◆ **Exercise data**:
━━━━━━━━

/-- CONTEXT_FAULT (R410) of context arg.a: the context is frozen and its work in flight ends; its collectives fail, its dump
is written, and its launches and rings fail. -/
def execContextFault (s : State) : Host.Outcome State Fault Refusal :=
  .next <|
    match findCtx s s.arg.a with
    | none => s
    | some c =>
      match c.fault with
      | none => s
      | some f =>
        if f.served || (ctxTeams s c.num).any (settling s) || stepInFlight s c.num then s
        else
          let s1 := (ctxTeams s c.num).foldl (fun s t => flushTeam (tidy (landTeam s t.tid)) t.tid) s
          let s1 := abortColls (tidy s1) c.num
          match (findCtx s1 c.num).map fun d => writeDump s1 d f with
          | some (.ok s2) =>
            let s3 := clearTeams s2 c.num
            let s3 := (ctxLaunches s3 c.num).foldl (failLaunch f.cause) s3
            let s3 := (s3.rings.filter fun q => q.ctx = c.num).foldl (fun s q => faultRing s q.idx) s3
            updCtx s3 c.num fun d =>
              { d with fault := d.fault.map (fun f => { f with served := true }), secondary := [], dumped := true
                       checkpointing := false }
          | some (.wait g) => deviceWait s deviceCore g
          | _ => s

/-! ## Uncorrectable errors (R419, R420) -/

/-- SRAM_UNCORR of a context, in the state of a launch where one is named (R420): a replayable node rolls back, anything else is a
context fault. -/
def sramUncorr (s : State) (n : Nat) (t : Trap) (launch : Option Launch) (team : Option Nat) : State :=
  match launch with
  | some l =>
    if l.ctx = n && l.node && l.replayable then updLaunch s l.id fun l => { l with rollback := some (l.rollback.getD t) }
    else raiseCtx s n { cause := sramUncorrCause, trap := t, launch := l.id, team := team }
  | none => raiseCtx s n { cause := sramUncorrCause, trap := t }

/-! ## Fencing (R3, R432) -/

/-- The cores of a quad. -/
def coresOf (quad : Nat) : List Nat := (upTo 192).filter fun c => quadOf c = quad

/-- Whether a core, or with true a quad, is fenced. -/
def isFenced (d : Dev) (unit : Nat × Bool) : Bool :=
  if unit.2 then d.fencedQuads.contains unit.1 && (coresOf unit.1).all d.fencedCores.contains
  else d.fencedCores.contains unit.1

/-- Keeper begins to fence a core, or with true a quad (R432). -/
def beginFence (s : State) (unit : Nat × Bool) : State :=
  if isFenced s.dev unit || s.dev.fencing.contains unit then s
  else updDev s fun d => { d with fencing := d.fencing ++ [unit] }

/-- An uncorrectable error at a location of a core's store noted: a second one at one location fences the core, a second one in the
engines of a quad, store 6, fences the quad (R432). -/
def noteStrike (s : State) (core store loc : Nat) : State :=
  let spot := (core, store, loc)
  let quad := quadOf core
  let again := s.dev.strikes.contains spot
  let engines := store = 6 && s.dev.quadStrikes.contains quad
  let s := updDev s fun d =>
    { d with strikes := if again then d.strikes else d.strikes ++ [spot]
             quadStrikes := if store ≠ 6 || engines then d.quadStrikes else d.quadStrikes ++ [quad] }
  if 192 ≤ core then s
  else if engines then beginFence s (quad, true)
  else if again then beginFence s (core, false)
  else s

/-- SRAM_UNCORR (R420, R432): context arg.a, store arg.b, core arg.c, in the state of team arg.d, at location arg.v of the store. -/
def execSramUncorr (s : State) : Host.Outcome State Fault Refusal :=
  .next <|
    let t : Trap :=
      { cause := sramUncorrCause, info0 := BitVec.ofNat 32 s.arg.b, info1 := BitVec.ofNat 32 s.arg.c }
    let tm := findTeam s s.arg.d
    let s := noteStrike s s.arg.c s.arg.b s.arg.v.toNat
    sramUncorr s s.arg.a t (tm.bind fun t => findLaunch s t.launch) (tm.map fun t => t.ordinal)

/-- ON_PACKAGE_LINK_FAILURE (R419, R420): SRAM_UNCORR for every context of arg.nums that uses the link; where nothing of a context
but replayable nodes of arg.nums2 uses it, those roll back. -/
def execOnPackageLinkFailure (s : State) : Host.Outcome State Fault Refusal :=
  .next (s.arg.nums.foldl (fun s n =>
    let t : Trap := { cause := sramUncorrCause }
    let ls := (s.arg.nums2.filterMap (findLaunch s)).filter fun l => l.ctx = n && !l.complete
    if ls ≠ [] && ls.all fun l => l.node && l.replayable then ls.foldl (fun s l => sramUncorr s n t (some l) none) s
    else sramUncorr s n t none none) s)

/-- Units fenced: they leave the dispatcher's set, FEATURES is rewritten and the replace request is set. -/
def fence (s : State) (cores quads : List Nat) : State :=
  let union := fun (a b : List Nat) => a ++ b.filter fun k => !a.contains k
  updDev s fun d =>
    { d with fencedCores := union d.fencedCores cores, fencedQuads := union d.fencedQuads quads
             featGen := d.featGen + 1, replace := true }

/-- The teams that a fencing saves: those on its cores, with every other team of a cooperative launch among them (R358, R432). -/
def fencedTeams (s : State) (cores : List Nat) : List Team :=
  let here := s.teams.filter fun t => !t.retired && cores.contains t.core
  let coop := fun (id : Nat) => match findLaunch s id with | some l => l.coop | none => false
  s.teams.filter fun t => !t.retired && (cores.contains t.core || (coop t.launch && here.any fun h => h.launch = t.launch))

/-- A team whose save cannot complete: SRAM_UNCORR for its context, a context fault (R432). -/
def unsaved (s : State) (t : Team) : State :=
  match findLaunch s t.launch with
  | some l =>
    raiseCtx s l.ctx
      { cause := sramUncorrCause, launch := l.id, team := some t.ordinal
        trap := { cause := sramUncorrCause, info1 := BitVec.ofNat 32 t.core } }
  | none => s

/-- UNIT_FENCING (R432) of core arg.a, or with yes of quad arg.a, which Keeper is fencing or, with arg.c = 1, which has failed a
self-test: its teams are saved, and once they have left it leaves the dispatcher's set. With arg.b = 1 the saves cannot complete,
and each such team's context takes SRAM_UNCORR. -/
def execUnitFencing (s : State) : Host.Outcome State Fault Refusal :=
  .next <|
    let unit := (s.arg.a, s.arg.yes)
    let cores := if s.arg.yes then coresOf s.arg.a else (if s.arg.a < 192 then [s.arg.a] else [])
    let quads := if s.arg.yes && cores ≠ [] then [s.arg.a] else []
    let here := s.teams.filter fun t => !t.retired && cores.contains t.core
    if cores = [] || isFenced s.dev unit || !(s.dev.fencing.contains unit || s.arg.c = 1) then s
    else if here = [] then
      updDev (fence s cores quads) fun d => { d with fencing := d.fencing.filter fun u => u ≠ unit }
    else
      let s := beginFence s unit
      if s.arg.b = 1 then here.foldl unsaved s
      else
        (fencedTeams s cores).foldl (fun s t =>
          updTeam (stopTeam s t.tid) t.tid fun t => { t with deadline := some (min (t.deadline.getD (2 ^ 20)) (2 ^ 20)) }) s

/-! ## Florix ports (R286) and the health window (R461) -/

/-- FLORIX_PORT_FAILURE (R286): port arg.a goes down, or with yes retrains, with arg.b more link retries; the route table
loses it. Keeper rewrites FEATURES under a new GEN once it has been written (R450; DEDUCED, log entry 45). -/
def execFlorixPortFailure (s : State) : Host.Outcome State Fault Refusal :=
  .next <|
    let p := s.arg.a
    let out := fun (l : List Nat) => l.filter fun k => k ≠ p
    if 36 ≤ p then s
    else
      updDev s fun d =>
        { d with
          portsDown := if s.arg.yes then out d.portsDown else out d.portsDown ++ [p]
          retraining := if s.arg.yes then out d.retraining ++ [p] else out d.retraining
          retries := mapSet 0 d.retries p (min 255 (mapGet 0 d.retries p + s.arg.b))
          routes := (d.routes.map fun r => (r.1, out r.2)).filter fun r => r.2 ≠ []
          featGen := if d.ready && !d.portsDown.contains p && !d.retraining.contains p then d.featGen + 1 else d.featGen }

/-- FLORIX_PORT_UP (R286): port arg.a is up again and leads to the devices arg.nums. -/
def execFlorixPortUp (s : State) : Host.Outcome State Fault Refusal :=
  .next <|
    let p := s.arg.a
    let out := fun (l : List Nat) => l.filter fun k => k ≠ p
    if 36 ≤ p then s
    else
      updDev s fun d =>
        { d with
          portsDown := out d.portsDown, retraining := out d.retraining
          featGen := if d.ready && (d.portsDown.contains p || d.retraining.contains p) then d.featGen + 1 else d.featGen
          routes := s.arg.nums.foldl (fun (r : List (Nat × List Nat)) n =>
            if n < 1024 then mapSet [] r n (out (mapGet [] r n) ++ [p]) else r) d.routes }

━━━━━━━━

◆ **What the exercise asks**: Search the records for the string "fencedCores", and copy every line that holds it.

◆ **Answer space**:
  if unit.2 then d.fencedQuads.contains unit.1 && (coresOf unit.1).all d.fencedCores.contains
  else d.fencedCores.contains unit.1
    { d with fencedCores := union d.fencedCores cores, fencedQuads := union d.fencedQuads quads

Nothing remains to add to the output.